Posted by kratt on Friday, November 21 2014 at 00:19:20AM
In reply to Discuss: Lolita and child liberation posted by EthanEdwards on Thursday, November 20 2014 at 04:57:34AM

Charlotte Haze planned to pack Dolores off to a boarding school. Everyone agreed she had the legal right to do so. Yet Dolores feared it.
Charlotte had packed Dolores off to a lonely farm for a summer, which Dolores recalled with horror.

Humbert told Dolores that if she reported him to police, she would go to foster care, which would be about as bad for her as boarding school, and that Dolores therefore was better off putting up with Humbert and sex. Dolores agreed - although Humbert calls Dolores naive for so doing. Dolores never did report Humbert, nor go to foster care. Nor grow up: she died in childbirth shortly before her 18th birthday.

However, after some time of putting up with Humbert, Dolores decided that although reporting Humbert and going to foster care was worse than enduring him, running away and living on her own (age 13 or so) was better than enduring Humbert. She therefore started saving money Humbert was bribing her with for running away, and Humbert started seeking her savings and taking them away.

Eventually, Dolores preferred to escape with Quilty and actively preferred Quilty to Humbert.

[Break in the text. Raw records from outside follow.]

-- ==== Sys2Proof/Certificates/Slice0/Obligations.lean ====
section
/-! DEFINITION. The statements for the provers, in the order of OBLIGATIONS.json. -/

section
open Sys2Proof Sys2Proof.Machine

/-! ### The machine -/

/-- A step runs the front command on the state with the queue's rest; on an empty queue the unit idles. The queue and
the idling are the model's (log entry 1). An event that comes while a computation runs does what its command does, but that
a Demand's own computation waits for the running one (R104, R133, R161; log entry 3). -/
def Obligations.StepRunsFrontCommand : Prop :=
  (∀ (s : State) (c : Instr) (rest : List Instr), s.pending = c :: rest →
    step s = exec c { s with pending := rest }) ∧
  (∀ s : State, s.pending = [] → step s = .next s) ∧
  ∀ (s : State) (elapsed : Nat) (course : Course) (bytes : List Byte) (active : Bool),
    exec .estopAssert s = .next (s.happens .estopAssert) ∧
    exec .estopRelease s = .next (s.happens .estopRelease) ∧
    exec (.setupChange active) s = .next (s.happens (.setupChange active)) ∧
    exec .deadlineExpiry s = .next (s.happens .deadlineExpiry) ∧
    exec .commitCheckEnd s = .next (s.happens .commitCheckEnd) ∧
    exec .calibrationWriteEnd s = .next (s.happens .calibrationWriteEnd) ∧
    (s.alive = true →
      let u := s.withClock (s.clock + elapsed)
      exec (.feedbackReception elapsed bytes) s = .next (u.happens (.feedbackReception bytes)) ∧
      exec (.feedbackSent elapsed) s = .next (u.happens .feedbackSent) ∧
      exec (.demandReception elapsed course bytes) s =
        .next ((u.happens (.demandReception bytes)).runAccepted course 0) ∧
      exec (.demandSent elapsed course) s = .next ((u.happens .demandSent).runAccepted course 0))

/-- Every command completes in every state, with a next state that leaves the commands waiting as they were: the unit
has no fault that stops it (R90) and every refusal of a request is a response (R162).
The waiting commands are the model's own queue (log entry 1), and that an event that cannot occur completes too is the
model's choice (log entry 4). -/
def Obligations.EveryCommandKeepsTheQueue : Prop :=
  ∀ (c : Instr) (s : State), ∃ t, exec c s = .next t ∧ t.pending = s.pending

/-! ### Invariants -/

/-- The state after reset meets every invariant stated below.
The new unit that State.reset stands for is the model's choice (log entry 9). -/
def Obligations.ResetMeetsEveryInvariant : Prop :=
  State.reset.queueOk ∧ State.reset.headHeld ∧ State.reset.imagesOk ∧ State.reset.historyOk ∧
  State.reset.faultsOk ∧ State.reset.causesOk ∧ State.reset.timerOk ∧ State.reset.lostOk ∧
  State.reset.couplingOk ∧ State.reset.stepsOk ∧ State.reset.torqueOk ∧ State.reset.writtenOk ∧
  State.reset.telegramsOk ∧ State.reset.transferOk ∧ State.reset.idle

/-- The Service queue holds at most 4 requests, its head's progress and response go together, and an accepted COMMIT or
STORE_CALIBRATION holds the head, with every group at rest during a commit (R160, R161, R163, R155). -/
def Obligations.StepKeepsServiceQueue : Prop :=
  ∀ s t : State, s.queueOk → s.headHeld → step s = .next t → t.queueOk ∧ t.headHeld

/-- The Active image always satisfies every validation check (R148): at reset, and after every step. -/
def Obligations.StepKeepsImagesValid : Prop :=
  State.reset.active.valid = true ∧
  ∀ s t : State, s.queueOk → s.headHeld → s.imagesOk → step s = .next t → t.imagesOk

/-- The ring holds at most 64 records, one per computation and in the order of the computations (R109). -/
def Obligations.StepKeepsHistoryInOrder : Prop :=
  ∀ s t : State, s.historyOk → step s = .next t → t.historyOk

Quilty did not imprison Dolores in her home or some lonely farm as Humbert had menaced - when Dolores would not meet his sexual demands, Quilty threw her out, so she had her freedom to choose to live independently (and did gain employment as scullery maid) or report Humbert and Quilty to police (and go to foster care). She chose independence.

After a while, she encountered Richard Schiller. She never loved him - she was sure she only ever loved Quilty - but she was the best of the bad options she had (return to Quilty on his terms; return to Humbert on his terms; foster care; continuing with independence and scullery employment).

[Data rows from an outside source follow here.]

-- ==== Sys2Proof/Laws/Telegrams.lean ====
section
/-! SUPPORT. What the passage of a telegram and the computation it starts leave unchanged. -/

namespace Sys2Proof.Machine

@[simp] theorem State.validDemand_frame (s : State) (m : Nat) :
    (s.validDemand m).powered = s.powered ∧
    (s.validDemand m).resetHeld = s.resetHeld ∧
    (s.validDemand m).estopInput = s.estopInput ∧
    (s.validDemand m).setupInput = s.setupInput ∧
    (s.validDemand m).clock = s.clock ∧
    (s.validDemand m).acq = s.acq ∧
    (s.validDemand m).window = s.window ∧
    (s.validDemand m).groupRef = s.groupRef ∧
    (s.validDemand m).rollerRef = s.rollerRef ∧
    (s.validDemand m).coupling = s.coupling ∧
    (s.validDemand m).torque = s.torque ∧
    (s.validDemand m).composer = s.composer ∧
    (s.validDemand m).monitor = s.monitor ∧
    (s.validDemand m).history = s.history ∧
    (s.validDemand m).cellPort = s.cellPort ∧
    (s.validDemand m).drivePort = s.drivePort ∧
    (s.validDemand m).images = s.images ∧
    (s.validDemand m).calibration = s.calibration ∧
    (s.validDemand m).service = s.service ∧
    (s.validDemand m).draws = s.draws ∧
    (s.validDemand m).pending = s.pending := by
  unfold State.validDemand; dsimp only; split <;> simp

@[simp] theorem State.countDrop_frame (s : State) :
    s.countDrop.powered = s.powered ∧
    s.countDrop.resetHeld = s.resetHeld ∧
    s.countDrop.estopInput = s.estopInput ∧
    s.countDrop.setupInput = s.setupInput ∧
    s.countDrop.clock = s.clock ∧
    s.countDrop.acq = s.acq ∧
    s.countDrop.window = s.window ∧
    s.countDrop.groupRef = s.groupRef ∧
    s.countDrop.rollerRef = s.rollerRef ∧
    s.countDrop.coupling = s.coupling ∧
    s.countDrop.torque = s.torque ∧
    s.countDrop.composer = s.composer ∧
    s.countDrop.monitor = s.monitor ∧
    s.countDrop.reaction = s.reaction ∧
    s.countDrop.history = s.history ∧
    s.countDrop.cellPort = s.cellPort ∧
    s.countDrop.drivePort = s.drivePort ∧
    s.countDrop.images = s.images ∧
    s.countDrop.calibration = s.calibration ∧
    s.countDrop.service = s.service ∧
    s.countDrop.draws = s.draws ∧
    s.countDrop.pending = s.pending := by
  simp [State.countDrop]

@[simp] theorem State.deadlineExpires_frame (s : State) (m : Nat) :
    (s.deadlineExpires m).powered = s.powered ∧
    (s.deadlineExpires m).resetHeld = s.resetHeld ∧
    (s.deadlineExpires m).estopInput = s.estopInput ∧
    (s.deadlineExpires m).setupInput = s.setupInput ∧
    (s.deadlineExpires m).acq = s.acq ∧
    (s.deadlineExpires m).window = s.window ∧
    (s.deadlineExpires m).groupRef = s.groupRef ∧
    (s.deadlineExpires m).rollerRef = s.rollerRef ∧
    (s.deadlineExpires m).torque = s.torque ∧
    (s.deadlineExpires m).composer = s.composer ∧
    (s.deadlineExpires m).monitor = s.monitor ∧
    (s.deadlineExpires m).cellPort = s.cellPort ∧
    (s.deadlineExpires m).drivePort = s.drivePort ∧
    (s.deadlineExpires m).images = s.images ∧
    (s.deadlineExpires m).calibration = s.calibration ∧
    (s.deadlineExpires m).service = s.service ∧
    (s.deadlineExpires m).draws = s.draws ∧
    (s.deadlineExpires m).pending = s.pending := by
  simp [State.deadlineExpires]

@[simp] theorem State.deadlineComes_frame (s : State) :
    s.deadlineComes.powered = s.powered ∧
    s.deadlineComes.resetHeld = s.resetHeld ∧
    s.deadlineComes.estopInput = s.estopInput ∧
    s.deadlineComes.setupInput = s.setupInput ∧
    s.deadlineComes.acq = s.acq ∧
    s.deadlineComes.window = s.window ∧
    s.deadlineComes.groupRef = s.groupRef ∧
    s.deadlineComes.rollerRef = s.rollerRef ∧
    s.deadlineComes.torque = s.torque ∧
    s.deadlineComes.composer = s.composer ∧
    s.deadlineComes.monitor = s.monitor ∧
    s.deadlineComes.cellPort = s.cellPort ∧
    s.deadlineComes.drivePort = s.drivePort ∧
    s.deadlineComes.images = s.images ∧
    s.deadlineComes.calibration = s.calibration ∧
    s.deadlineComes.service = s.service ∧
    s.deadlineComes.draws = s.draws ∧
    s.deadlineComes.pending = s.pending := by
  unfold State.deadlineComes; split <;> (try split) <;> simp

@[simp] theorem State.badDemand_frame (s : State) (bs : List Byte) :
    (s.badDemand bs).powered = s.powered ∧
    (s.badDemand bs).resetHeld = s.resetHeld ∧
    (s.badDemand bs).estopInput = s.estopInput ∧
    (s.badDemand bs).setupInput = s.setupInput ∧
    (s.badDemand bs).clock = s.clock ∧
    (s.badDemand bs).groupRef = s.groupRef ∧
    (s.badDemand bs).rollerRef = s.rollerRef ∧
    (s.badDemand bs).torque = s.torque ∧
    (s.badDemand bs).composer = s.composer ∧
    (s.badDemand bs).monitor = s.monitor ∧
    (s.badDemand bs).timer = s.timer ∧
    (s.badDemand bs).images = s.images ∧
    (s.badDemand bs).calibration = s.calibration ∧
    (s.badDemand bs).service = s.service ∧
    (s.badDemand bs).draws = s.draws ∧
    (s.badDemand bs).pending = s.pending := by
  unfold State.badDemand; dsimp only; split <;> simp

@[simp] theorem State.takeRequest_frame (s : State) (bs : List Byte) :
    (s.takeRequest bs).powered = s.powered ∧
    (s.takeRequest bs).resetHeld = s.resetHeld ∧
    (s.takeRequest bs).estopInput = s.estopInput ∧
    (s.takeRequest bs).setupInput = s.setupInput ∧
    (s.takeRequest bs).clock = s.clock ∧
    (s.takeRequest bs).acq = s.acq ∧
    (s.takeRequest bs).window = s.window ∧
    (s.takeRequest bs).groupRef = s.groupRef ∧
    (s.takeRequest bs).rollerRef = s.rollerRef ∧
    (s.takeRequest bs).coupling = s.coupling ∧
    (s.takeRequest bs).torque = s.torque ∧
    (s.takeRequest bs).composer = s.composer ∧
    (s.takeRequest bs).monitor = s.monitor ∧
    (s.takeRequest bs).reaction = s.reaction ∧
    (s.takeRequest bs).history = s.history ∧
    (s.takeRequest bs).cellPort = s.cellPort ∧
    (s.takeRequest bs).drivePort = s.drivePort ∧
    (s.takeRequest bs).timer = s.timer ∧
    (s.takeRequest bs).calibration = s.calibration ∧
    (s.takeRequest bs).pending = s.pending := by
  unfold State.takeRequest; split <;> simp

@[simp] theorem State.accept_frame (s : State) (bs : List Byte) :
    (s.accept bs).powered = s.powered ∧
    (s.accept bs).resetHeld = s.resetHeld ∧
    (s.accept bs).estopInput = s.estopInput ∧
    (s.accept bs).setupInput = s.setupInput ∧
    (s.accept bs).clock = s.clock ∧
    (s.accept bs).acq = s.acq ∧
    (s.accept bs).window = s.window ∧
    (s.accept bs).groupRef = s.groupRef ∧
    (s.accept bs).rollerRef = s.rollerRef ∧
    (s.accept bs).coupling = s.coupling ∧
    (s.accept bs).torque = s.torque ∧
    (s.accept bs).composer = s.composer ∧
    (s.accept bs).monitor = s.monitor ∧
    (s.accept bs).reaction = s.reaction ∧
    (s.accept bs).history = s.history ∧
    (s.accept bs).drivePort = s.drivePort ∧
    (s.accept bs).timer = s.timer ∧
    (s.accept bs).images = s.images ∧
    (s.accept bs).calibration = s.calibration ∧
    (s.accept bs).service = s.service ∧
    (s.accept bs).draws = s.draws ∧
    (s.accept bs).pending = s.pending := by
  simp [State.accept]

@[simp] theorem State.goodDemandPassage_frame (s : State) (bs : List Byte) (m : Nat) :
    (s.goodDemandPassage bs m).powered = s.powered ∧
    (s.goodDemandPassage bs m).resetHeld = s.resetHeld ∧
    (s.goodDemandPassage bs m).estopInput = s.estopInput ∧
    (s.goodDemandPassage bs m).setupInput = s.setupInput ∧
    (s.goodDemandPassage bs m).clock = s.clock ∧
    (s.goodDemandPassage bs m).acq = s.acq ∧
    (s.goodDemandPassage bs m).window = s.window ∧
    (s.goodDemandPassage bs m).groupRef = s.groupRef ∧
    (s.goodDemandPassage bs m).rollerRef = s.rollerRef ∧
    (s.goodDemandPassage bs m).coupling = s.coupling ∧
    (s.goodDemandPassage bs m).torque = s.torque ∧
    (s.goodDemandPassage bs m).composer = s.composer ∧
    (s.goodDemandPassage bs m).monitor = s.monitor ∧
    (s.goodDemandPassage bs m).history = s.history ∧
    (s.goodDemandPassage bs m).drivePort = s.drivePort ∧
    (s.goodDemandPassage bs m).calibration = s.calibration ∧
    (s.goodDemandPassage bs m).pending = s.pending := by
  unfold State.goodDemandPassage; split <;> simp

@[simp] theorem State.demandPassage_frame (s : State) (bs : List Byte) (m : Nat) :
    (s.demandPassage bs m).powered = s.powered ∧
    (s.demandPassage bs m).resetHeld = s.resetHeld ∧
    (s.demandPassage bs m).estopInput = s.estopInput ∧
    (s.demandPassage bs m).setupInput = s.setupInput ∧
    (s.demandPassage bs m).clock = s.clock ∧
    (s.demandPassage bs m).groupRef = s.groupRef ∧
    (s.demandPassage bs m).rollerRef = s.rollerRef ∧
    (s.demandPassage bs m).torque = s.torque ∧
    (s.demandPassage bs m).composer = s.composer ∧
    (s.demandPassage bs m).monitor = s.monitor ∧
    (s.demandPassage bs m).calibration = s.calibration ∧
    (s.demandPassage bs m).pending = s.pending := by
  unfold State.demandPassage; split <;> simp

@[simp] theorem State.receiveDemand_frame (s : State) (bs : List Byte) :
    (s.receiveDemand bs).powered = s.powered ∧
    (s.receiveDemand bs).resetHeld = s.resetHeld ∧
    (s.receiveDemand bs).estopInput = s.estopInput ∧
    (s.receiveDemand bs).setupInput = s.setupInput ∧
    (s.receiveDemand bs).clock = s.clock ∧
    (s.receiveDemand bs).groupRef = s.groupRef ∧
    (s.receiveDemand bs).rollerRef = s.rollerRef ∧
    (s.receiveDemand bs).torque = s.torque ∧
    (s.receiveDemand bs).composer = s.composer ∧
    (s.receiveDemand bs).monitor = s.monitor ∧
    (s.receiveDemand bs).calibration = s.calibration ∧
    (s.receiveDemand bs).pending = s.pending := by
  unfold State.receiveDemand; split <;> simp

@[simp] theorem State.sendNext_frame (s : State) :
    s.sendNext.powered = s.powered ∧
    s.sendNext.resetHeld = s.resetHeld ∧
    s.sendNext.estopInput = s.estopInput ∧
    s.sendNext.setupInput = s.setupInput ∧
    s.sendNext.clock = s.clock ∧
    s.sendNext.groupRef = s.groupRef ∧
    s.sendNext.rollerRef = s.rollerRef ∧
    s.sendNext.coupling = s.coupling ∧
    s.sendNext.torque = s.torque ∧
    s.sendNext.composer = s.composer ∧
    s.sendNext.monitor = s.monitor ∧
    s.sendNext.reaction = s.reaction ∧
    s.sendNext.history = s.history ∧
    s.sendNext.cellPort = s.cellPort ∧
    s.sendNext.timer = s.timer ∧
    s.sendNext.images = s.images ∧
    s.sendNext.calibration = s.calibration ∧
    s.sendNext.service = s.service ∧
    s.sendNext.draws = s.draws ∧
    s.sendNext.pending = s.pending := by
  unfold State.sendNext; split <;> simp

@[simp] theorem State.beginWaitingDemand_frame (s : State) :
    s.beginWaitingDemand.powered = s.powered ∧
    s.beginWaitingDemand.resetHeld = s.resetHeld ∧
    s.beginWaitingDemand.estopInput = s.estopInput ∧
    s.beginWaitingDemand.setupInput = s.setupInput ∧
    s.beginWaitingDemand.clock = s.clock ∧
    s.beginWaitingDemand.groupRef = s.groupRef ∧
    s.beginWaitingDemand.rollerRef = s.rollerRef ∧
    s.beginWaitingDemand.torque = s.torque ∧
    s.beginWaitingDemand.composer = s.composer ∧
    s.beginWaitingDemand.monitor = s.monitor ∧
    s.beginWaitingDemand.calibration = s.calibration ∧
    s.beginWaitingDemand.pending = s.pending := by
  unfold State.beginWaitingDemand; split <;> (try split) <;> simp

@[simp] theorem State.finishDemand_frame (s : State) :
    s.finishDemand.powered = s.powered ∧
    s.finishDemand.resetHeld = s.resetHeld ∧
    s.finishDemand.estopInput = s.estopInput ∧
    s.finishDemand.setupInput = s.setupInput ∧
    s.finishDemand.clock = s.clock ∧
    s.finishDemand.groupRef = s.groupRef ∧
    s.finishDemand.rollerRef = s.rollerRef ∧
    s.finishDemand.torque = s.torque ∧
    s.finishDemand.composer = s.composer ∧
    s.finishDemand.monitor = s.monitor ∧
    s.finishDemand.calibration = s.calibration ∧
    s.finishDemand.pending = s.pending := by
  unfold State.finishDemand; split <;> simp

@[simp] theorem State.examineSlots_frame (s : State) (bs : List Byte) :
    (s.examineSlots bs).powered = s.powered ∧
    (s.examineSlots bs).resetHeld = s.resetHeld ∧
    (s.examineSlots bs).estopInput = s.estopInput ∧
    (s.examineSlots bs).setupInput = s.setupInput ∧
    (s.examineSlots bs).clock = s.clock ∧
    (s.examineSlots bs).window = s.window ∧
    (s.examineSlots bs).groupRef = s.groupRef ∧
    (s.examineSlots bs).rollerRef = s.rollerRef ∧
    (s.examineSlots bs).coupling = s.coupling ∧
    (s.examineSlots bs).torque = s.torque ∧
    (s.examineSlots bs).composer = s.composer ∧
    (s.examineSlots bs).monitor = s.monitor ∧
    (s.examineSlots bs).reaction = s.reaction ∧
    (s.examineSlots bs).history = s.history ∧
    (s.examineSlots bs).cellPort = s.cellPort ∧
    (s.examineSlots bs).drivePort = s.drivePort ∧
    (s.examineSlots bs).timer = s.timer ∧
    (s.examineSlots bs).images = s.images ∧
    (s.examineSlots bs).calibration = s.calibration ∧
    (s.examineSlots bs).service = s.service ∧
    (s.examineSlots bs).draws = s.draws ∧
    (s.examineSlots bs).pending = s.pending := by
  simp [State.examineSlots]

@[simp] theorem State.sendUp_frame (s : State) (bs : List Byte) (b : Bool) :
    (s.sendUp bs b).powered = s.powered ∧
    (s.sendUp bs b).resetHeld = s.resetHeld ∧
    (s.sendUp bs b).estopInput = s.estopInput ∧
    (s.sendUp bs b).setupInput = s.setupInput ∧
    (s.sendUp bs b).clock = s.clock ∧
    (s.sendUp bs b).acq = s.acq ∧
    (s.sendUp bs b).window = s.window ∧
    (s.sendUp bs b).groupRef = s.groupRef ∧
    (s.sendUp bs b).rollerRef = s.rollerRef ∧
    (s.sendUp bs b).coupling = s.coupling ∧
    (s.sendUp bs b).torque = s.torque ∧
    (s.sendUp bs b).composer = s.composer ∧
    (s.sendUp bs b).monitor = s.monitor ∧
    (s.sendUp bs b).reaction = s.reaction ∧
    (s.sendUp bs b).history = s.history ∧
    (s.sendUp bs b).drivePort = s.drivePort ∧
    (s.sendUp bs b).timer = s.timer ∧
    (s.sendUp bs b).images = s.images ∧
    (s.sendUp bs b).calibration = s.calibration ∧
    (s.sendUp bs b).service = s.service ∧
    (s.sendUp bs b).draws = s.draws ∧
    (s.sendUp bs b).pending = s.pending := by
  simp [State.sendUp]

Humbert may have called Dolores naive for believing foster care sucked, but it does appear to be true, still. Children are abused both in homes and foster care, but abuse in foster care appears to be more frequent. Children run away from both homes and foster care, but runaways from foster care seem to be more frequent. It is also by no means unknown for children to run away from foster care to return to their allegedly abusive parents, and be forcibly returned.

If children have enforced dependency of parents because the alternative, foster care, sucks and the children do not even have the freedom to make the choice between foster care and parents then yes, they are not liberated.

So how can children be liberated?
1) Provide decent quality foster care
2) Permit children to volunteer for the good foster care provided in step 1), and to return home if they find by experience in foster care that home is better after all
3) Dolores Haze would encounter in her class several children who are in foster care, by their own choice, and are not outcasts/bullying victims for it, so she can talk to them and hear what foster care is like. She would also meet and talk to several children who have been to summer camps OR foster care for a while, and returned home, not because foster care was bad but because home was better. She would therefore be well informed that she has a tolerable alternative to Humbert Humbert - and Humbert Humbert would have to keep Dolores on her terms (presumably including not having sex with her when she is not interested, and permitting her to meet and have sex with boys her age, or even Quilty, when she is interested), or lose her.